4 - TTL Recompress example
See also the Altinity Knowledge Base article on testing different compression codecs.
Example how to create a table and define recompression rules
CREATE TABLE hits
(
`banner_id` UInt64,
`event_time` DateTime CODEC(Delta, Default),
`c_name` String,
`c_cost` Float64
)
ENGINE = MergeTree
PARTITION BY toYYYYMM(event_time)
ORDER BY (banner_id, event_time)
TTL event_time + toIntervalMonth(1) RECOMPRESS CODEC(ZSTD(1)),
event_time + toIntervalMonth(6) RECOMPRESS CODEC(ZSTD(6);
Default compression is LZ4. See the ClickHouse® documentation for more information.
These TTL rules recompress data after 1 and 6 months.
CODEC(Delta, Default) – Default means to use default compression (LZ4 -> ZSTD1 -> ZSTD6) in this case.

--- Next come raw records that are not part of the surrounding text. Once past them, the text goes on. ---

-- ==== Sys2Proof/Machine/Pseudo.lean ====
section
/-! DEFINITION. The expansions of the pseudo-operations into host statements (spec R81, R124 to R127, R151, R152, R154,
R172, R173), and the bus events the device transactions put on the bus (R151, R152). -/

namespace Sys2Proof.Machine

/-- The poll of TWM_STATUS.BUSY at index `at_`: the busy-wait of every bus primitive. It uses `r7` (R81). -/
def pollBusy (at_ : Nat) : List Instr := [.twmRdstatus .r7, .bnz .r7 0x01#8 at_]

/-- `start` at index L (R124). -/
def expandStart (L : Nat) : List Instr := .twmStart :: pollBusy (L + 1)

/-- `stop` at index L (R125). -/
def expandStop (L : Nat) : List Instr := .twmStop :: pollBusy (L + 1)

/-- `writeByte b` at index L (R126). -/
def expandWriteByte (b : Byte) (L : Nat) : List Instr := [.twmWrdata b, .twmWrite] ++ pollBusy (L + 2)

/-- `readByte.ack rN` and `readByte.nack rN` at index L (R127). -/
def expandReadByte (ack : Bool) (rN : Reg) (L : Nat) : List Instr :=
  (if ack = true then Instr.twmReadAck else .twmReadNack) :: pollBusy (L + 1) ++ [.twmRddata rN]

/-- AW, the address byte for writing: `{DEV_ADDR, 0}` (R53, R150). -/
def addressWrite (p : Params) : Byte := p.devAddr ++ 0#1

/-- AR, the address byte for reading: `{DEV_ADDR, 1}` (R53, R150). -/
def addressRead (p : Params) : Byte := p.devAddr ++ 1#1

/-- The pointer values of the ADC slave's registers (R150). -/
def ptrConversion : Byte := 0x00#8
/-- CONFIG (R150). -/
def ptrConfig : Byte := 0x01#8
/-- LO_THRESH (R150). -/
def ptrLoThresh : Byte := 0x02#8
/-- HI_THRESH (R150). -/
def ptrHiThresh : Byte := 0x03#8
/-- The ADC slave's CONFIG register at power-on (R150). -/
def configPowerOn : BitVec 16 := 0x8583#16

/-- The byte of a 16-bit value that goes first on the wire (R51). -/
def hiByte (v : BitVec 16) : Byte := v.extractLsb' 8 8

/-- The byte of a 16-bit value that goes second on the wire (R51). -/
def loByte (v : BitVec 16) : Byte := v.extractLsb' 0 8

/-- `writeRegister reg, v` at index L (R151): 22 statements. -/
def expandWriteRegister (p : Params) (reg : Byte) (v : BitVec 16) (L : Nat) : List Instr :=
  expandStart L ++ expandWriteByte (addressWrite p) (L + 3) ++ expandWriteByte reg (L + 7) ++
    expandWriteByte (hiByte v) (L + 11) ++ expandWriteByte (loByte v) (L + 15) ++ expandStop (L + 19)

/-- `readRegister reg, rH, rL` at index L (R152): 29 statements. -/
def expandReadRegister (p : Params) (reg : Byte) (rH rL : Reg) (L : Nat) : List Instr :=
  expandStart L ++ expandWriteByte (addressWrite p) (L + 3) ++ expandWriteByte reg (L + 7) ++
    expandStart (L + 11) ++ expandWriteByte (addressRead p) (L + 14) ++ expandReadByte true rH (L + 18) ++
    expandReadByte false rL (L + 22) ++ expandStop (L + 26)

/-- `deviceInit cfg` at index L (R154): 55 statements. -/
def expandDeviceInit (p : Params) (cfg : BitVec 16) (L : Nat) : List Instr :=
  expandWriteRegister p ptrConfig cfg L ++ expandReadRegister p ptrConfig .r0 .r1 (L + 22) ++
    [.bne .r0 (hiByte cfg) (L + 54), .bne .r1 (loByte cfg) (L + 54), .bz .r0 0x00#8 (L + 55), .fatal]

/-- `putString` and `putFlashString` (R173): one push for each byte before the terminator, which is 0x00 (log entry 12).
The end of the given bytes ends the string too. -/
def expandPutString (s : List Byte) : List Instr := (s.takeWhile (fun b => b != 0x00#8)).map Instr.txqPush

/-- The host statements of a pseudo-operation at index L (R81). -/
def expand (p : Params) (op : Pseudo) (L : Nat) : List Instr :=
  match op with
  | .start => expandStart L
  | .stop => expandStop L
  | .writeByte b => expandWriteByte b L
  | .readByte ack rN => expandReadByte ack rN L
  | .writeRegister reg v => expandWriteRegister p reg v L
  | .readRegister reg rH rL => expandReadRegister p reg rH rL L
  | .deviceInit cfg => expandDeviceInit p cfg L
  | .putByte b => [.txqPush b]
  | .putString s => expandPutString s
  | .putFlashString s => expandPutString s

/-! ## The device transactions on the bus -/

/-- The events `writeRegister reg, v` appends to `bus`, with the slave's answers a1 to a4 (R151). -/
def writeRegisterEvents (p : Params) (reg : Byte) (v : BitVec 16) (a1 a2 a3 a4 : Bool) : List BusEvent :=
  [.start, .wr (addressWrite p) a1, .wr reg a2, .wr (hiByte v) a3, .wr (loByte v) a4, .stop]

/-- The events `readRegister reg, rH, rL` appends to `bus`, with the slave's answers a1 to a3 and its bytes h and l
(R152). -/
def readRegisterEvents (p : Params) (reg : Byte) (h l : Byte) (a1 a2 a3 : Bool) : List BusEvent :=
  [.start, .wr (addressWrite p) a1, .wr reg a2, .repStart, .wr (addressRead p) a3, .rd h true, .rd l false, .stop]

end Sys2Proof.Machine
end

Example how to define recompression rules for an existing table
CREATE TABLE hits
(
`banner_id` UInt64,
`event_time` DateTime CODEC(Delta, LZ4),
`c_name` String,
`c_cost` Float64
)
ENGINE = MergeTree
PARTITION BY toYYYYMM(event_time)
ORDER BY (banner_id, event_time);
ALTER TABLE hits
modify column event_time DateTime CODEC(Delta, Default),
modify TTL event_time + toIntervalMonth(1) RECOMPRESS CODEC(ZSTD(1)),
event_time + toIntervalMonth(6) RECOMPRESS CODEC(ZSTD(6));
All columns have implicit default compression from server config, except event_time
, that’s why need to change to compression to Default
for this column otherwise it won’t be recompressed.